If the intention is to make an analytic signal (positive half spectrum only), the relationship is given by:

$$X(\omega) \Leftrightarrow x(t) = I(t)+jQ(t)$$

Where $x(t)$ is the complex analytic signal, $I(t)$ is the original real waveform, and $Q(t)$ is the Hilbert Transform of $I(t)$. $X(\omega$) is the Fourier Transform of $x(t)$ and will have positive frequency components only.

The analytic waveform can be created directly with the OP's code by changing the carrier from a real carrier as given by

carrier = np.sin(TWO_PI * carrier_hz * time_vec)

To a complex analytic signal carrier as given by:

carrier = np.exp(1j * TWO_PI * carrier_hz * time_vec)

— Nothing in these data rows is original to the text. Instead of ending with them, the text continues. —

theorem vslide_writes (hc : Canon s) (h : FormA s c w 0x1B 35 [0, 1, 12]) :
    WritesBank (.vslide c w) s c w fun j =>
      if Active (getCtx s c) w j then
        some (if 0 ≤ (j : Int) - slideBy w ∧ ((j : Int) - slideBy w).toNat < vVL w then srcA (getCtx s c) w ((j : Int) - slideBy w).toNat
              else vScalar (getCtx s c) w)
      else none := by
  refine formAWord_fills_active hc h rfl (firstFault_plainChk h (by decide) rfl) rfl fun j _ => ?_
  have hin : (0 ≤ (j : Int) - slideBy w ∧ (j : Int) - slideBy w < (vVL w : Int)) ↔
      (0 ≤ (j : Int) - slideBy w ∧ ((j : Int) - slideBy w).toNat < vVL w) := by omega
  simp only [signed_slideBy, Bool.and_eq_true, decide_eq_true_eq, hin]
  rfl

/-! ### VIOTA (04 R94) -/

theorem viota_writes (hc : Canon s) (h : FormA s c w 0x1C 47 [12]) :
    WritesBank (.viota c w) s c w fun j => if Active (getCtx s c) w j then some ((rdS (getCtx s c) (vSB w)).toNat + j) else none := by
  have hf : vFMT w = 12 := by
    obtain ⟨-, -, hm, -⟩ := h
    exact List.mem_singleton.1 hm
  refine formAWord_fills_active hc h rfl (firstFault_plainChk h (by decide) rfl) (by rw [hf]; rfl) fun j _ => ?_
  rw [hf, BitVec.toNat_add, BitVec.toNat_ofNat]
  show ((rdS (getCtx s c) (vSB w)).toNat + j % 2 ^ 32) % 2 ^ 32 % 2 ^ 32 = ((rdS (getCtx s c) (vSB w)).toNat + j) % 2 ^ 32
  omega

/-! ### VCOMPRESS (04 R94) -/

/-- Elements that a mask picks, in ascending order. -/
def maskPicked (x : Context) (w : W128) : List Nat := (List.range (vVL w)).filter fun j => (getM x (vMS w)).getLsbD j

theorem actives_masked (x : Context) (hm : vME w = true) : actives x w = maskPicked x w := by
  unfold actives maskPicked
  congr 1
  funext j
  simp [activeE, hm, bit]

theorem getD_map_eq_ite {α β : Type} (f : α → β) (l : List α) (i : Nat) (d : α) (e : β) :
    (l.map f).getD i e = if i < l.length then f (l.getD i d) else e := by
  by_cases hi : i < l.length
  · simp [hi]
  · simp [hi]

theorem vcompress_writes (hc : Canon s) (h : FormA s c w 0x1D 47 [0, 1, 12]) (hm : vME w = true) :
    WritesBank (.vcompress c w) s c w fun j =>
      if j < vVL w then
        some (if j < (maskPicked (getCtx s c) w).length then srcA (getCtx s c) w ((maskPicked (getCtx s c) w).getD j 0)
              else vScalar (getCtx s c) w)
      else none := by
  refine formAWord_fills_all hc h rfl (firstFault_plainChk h (by decide) (by rw [hm]; rfl)) rfl fun j _ => ?_
  rw [getD_map_eq_ite _ _ _ 0, actives_masked _ hm]
  rfl

/-! ### VRAND (04 R102, R103) -/

/-- The four output words of element `j`'s own counter (04 R102). -/
def drawn (x : Context) (w : W128) (j : Nat) : W32 × W32 × W32 × W32 :=
  philox 10 (rdS x (fld w 25 5) + BitVec.ofNat 32 j, rdS x (fld w 35 5), rdS x (fld w 30 5), rdS x (fld w 30 5 + 1))
    (rdS x (fld w 40 5)) (rdS x (fld w 40 5 + 1))

@[simp] theorem rdS_popped (x : Context) (e : Eng) (n : Nat) : rdS (popped x e) n = rdS x n := rfl

@[simp] theorem randWord_popped (x : Context) (e : Eng) (w : W128) (j : Nat) : randWord (popped x e) w j = randWord x w j := by
  simp only [randWord, rdS_popped]

theorem randWord_eq_getD (x : Context) (w : W128) (j : Nat) :
    randWord x w j = [(drawn x w j).1, (drawn x w j).2.1, (drawn x w j).2.2.1, (drawn x w j).2.2.2].getD (fld w 45 2) 0 := by
  have hsel : fld w 45 2 < 4 := Nat.mod_lt _ (by decide)
  unfold randWord drawn
  dsimp only
  generalize philox 10 _ _ _ = o
  generalize fld w 45 2 = sel at hsel
  match sel, hsel with
  | 0, _ => rfl
  | 1, _ => rfl
  | 2, _ => rfl
  | 3, _ => rfl

theorem vrand_writes (hc : Canon s) (h : FormA s c w 0x30 25 [0, 12]) (hk : fld w 40 5 ≠ 31) (hq : fld w 30 5 ≠ 31) :
    WritesBank (.vrand c w) s c w fun j =>
      if Active (getCtx s c) w j then
        some (if vFMT w = 12 then (randWord (getCtx s c) w j).toNat
              else (rne32 (.fin false ((randWord (getCtx s c) w j).toNat / 256) (-24))).toNat)
      else none := by
  refine formAWord_fills_active hc h rfl (firstFault_plainChk h (by decide) (by simp [hk, hq])) rfl fun j _ => ?_
  rw [randWord_popped, Nat.shiftRight_eq_div_pow]

theorem vrand_refused (h : FormA s c w 0x30 25 [0, 12]) (hp : fld w 40 5 = 31 ∨ fld w 30 5 = 31) :
    Refuses (.vrand c w) s c .vector fOpcode := by
  obtain ⟨hs, -⟩ := h
  exact formAWord_refused rfl hs (firstFault_forbidden (by simpa using hp))

end

/-- Settles O29: each word runs as a form A word over the bank, and writes the elements that its rule names. -/
theorem vectorRearranges : Obligations.VectorRearranges := by
  unfold Obligations.VectorRearranges
  intro s c w hc
  refine ⟨fun h hm => vsel_writes hc h hm, fun h => vslide_writes hc h, fun h => viota_writes hc h,
    fun h hm => vcompress_writes hc h hm, fun h => vsplat_writes hc h, fun h hk hq => ?_, fun h hp => vrand_refused h hp⟩
  have hdraw := vrand_writes hc h hk hq
  simp only [randWord_eq_getD] at hdraw
  exact hdraw

end Sys2Proof.Machine
end

section
/-! EFLDI and EFLD (08 R182, R185): the staging register holds the field that the instruction names, and its other bits as they were; with
its old contents not yet available the instruction waits, and a field beyond bit 127 makes it illegal. O14 follows clause by clause. -/

namespace Sys2Proof.Machine

/-! ### A field replaced -/

/-- The mask with which a field is replaced has the field's bits set. -/
theorem getLsbD_fieldMask (n lo len k : Nat) :
    (BitVec.ofNat n ((2 ^ len - 1) <<< lo)).getLsbD k = decide (k < n ∧ lo ≤ k ∧ k < lo + len) := by
  rw [BitVec.getLsbD_ofNat, Nat.testBit_shiftLeft, Nat.testBit_two_pow_sub_one, Bool.eq_iff_iff]
  simp only [Bool.and_eq_true, decide_eq_true_eq, ge_iff_le]
  omega

theorem getLsbD_setFld {n : Nat} (w : BitVec n) (lo len v k : Nat) (hk : k < n) :
    (setFld w lo len v).getLsbD k = if lo ≤ k ∧ k < lo + len then v.testBit (k - lo) else w.getLsbD k := by
  unfold setFld
  rw [BitVec.getLsbD_or, BitVec.getLsbD_and, BitVec.getLsbD_and, BitVec.getLsbD_not, getLsbD_fieldMask, BitVec.getLsbD_ofNat,
    Nat.testBit_shiftLeft]
  by_cases hf : lo ≤ k ∧ k < lo + len
  · simp [hk, hf]
  · simp [hk, hf]

/-! ### The words of the two instructions -/

section

variable {s : State} {c : Ctx} {ed : BitVec 3} {pos : BitVec 7} {imm : BitVec 16} {ra lenm1 : BitVec 5}

/-- An instruction of a legal word waits while a source of it is not available, and the state stays as it is (08 R180). -/
theorem runInsn_waits {w : W32} {srcs : List Nat} {eff : State → Context → Eff} (hl : legalWord w = true)
    (hs : srcsReady s (getCtx s c) srcs = false) : runInsn s c w srcs eff = .next s := by
  simp [runInsn, operandFault, hl, hs]

theorem exec_efldi_word : exec (.efldi c ed pos imm) s =
    runInsn s c (0x20#6 ++ ed ++ pos ++ imm) [eKey ed.toNat] fun t x =>
      .go (setStage t c ed (setFld (rdE x ed.toNat) pos.toNat 16 imm.toNat) 1) := by
  rw [exec_efldi, execEfldi, encEI_fields]

theorem exec_efld_word : exec (.efld c ed pos ra lenm1) s =
    runInsn s c (0x21#6 ++ ed ++ pos ++ ra ++ lenm1 ++ 0#6) [ra.toNat, eKey ed.toNat] fun t x =>
      .go (setStage t c ed (setFld (rdE x ed.toNat) pos.toNat (lenm1.toNat + 1) (rdS x ra.toNat).toNat) 1) := by
  rw [exec_efld, execEfld, encER_fields]

/-- EFLDI's word is legal exactly where its field ends within the staging register (08 R185). -/
theorem legalWord_efldi : legalWord (0x20#6 ++ ed ++ pos ++ imm : W32) = decide (pos.toNat ≤ 112) := by
  obtain ⟨hop, hpos, -⟩ := fld_encEI (op := 0x20) (ed := ed) (pos := pos) (imm := imm) (by decide)
  rw [← encEI_fields]
  simp [legalWord, hop, hpos]

/-- EFLD's word is legal exactly where its field ends within the staging register (08 R185). -/
theorem legalWord_efld :
    legalWord (0x21#6 ++ ed ++ pos ++ ra ++ lenm1 ++ 0#6 : W32) = decide (pos.toNat + (lenm1.toNat + 1) ≤ 128) := by
  obtain ⟨hop, hpos, hlen, hresv⟩ := fld_encER (op := 0x21) (ed := ed) (pos := pos) (ra := ra) (l := lenm1) (by decide)
  rw [← encER_fields]
  simp [legalWord, hop, hpos, hlen, hresv, Nat.add_assoc]

end

/-- Settles O14: both instructions put a field into the old contents of e[ED]; which of the outcomes applies is the legality of the word
and the readiness of its sources. -/
theorem stagingFields : Obligations.StagingFields := by
  unfold Obligations.StagingFields
  intro s c ed pos imm ra lenm1 hc
  refine ⟨fun hp => ⟨_, fun k hk => getLsbD_setFld _ _ _ _ k hk, ?_⟩, fun hp => ⟨_, fun k hk => getLsbD_setFld _ _ _ _ k hk, ?_⟩,
    fun hp _ _ hs => ?_, fun hp _ _ hs => ?_, fun hp hi hf => ?_, fun hp hi hf => ?_⟩
  · exact stageResult_of exec_efldi_word (legalWord_efldi.trans (decide_eq_true hp)) rfl hc
  · exact stageResult_of exec_efld_word (legalWord_efld.trans (decide_eq_true hp)) rfl hc
  · exact exec_efldi_word.trans (runInsn_waits (legalWord_efldi.trans (decide_eq_true hp)) hs)
  · exact exec_efld_word.trans (runInsn_waits (legalWord_efld.trans (decide_eq_true hp)) hs)
  · exact traps_trapped
      (exec_efldi_word.trans (runInsn_illegal (legalWord_efldi.trans (decide_eq_false (Nat.not_le.2 hp))) hi hf))
  · exact traps_trapped
      (exec_efld_word.trans (runInsn_illegal (legalWord_efld.trans (decide_eq_false (Nat.not_le.2 hp))) hi hf))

This is because $e^{j\omega t}$ is the analytic signal for $\cos(\omega t)$. Compare the following given by Euler's equation to the general relationship previously given above for the real signal $I(t)$ and its analytic signal $x(t)$:

$$ e^{j\omega t} = \cos(\omega t) + j\sin(\omega t)$$

Here, $e^{j\omega t}$ is the analytic signal, $\cos(\omega t)$ is the original real carrier, and $\sin(\omega t)$ is the Hilbert transform of $\cos(\omega t)$.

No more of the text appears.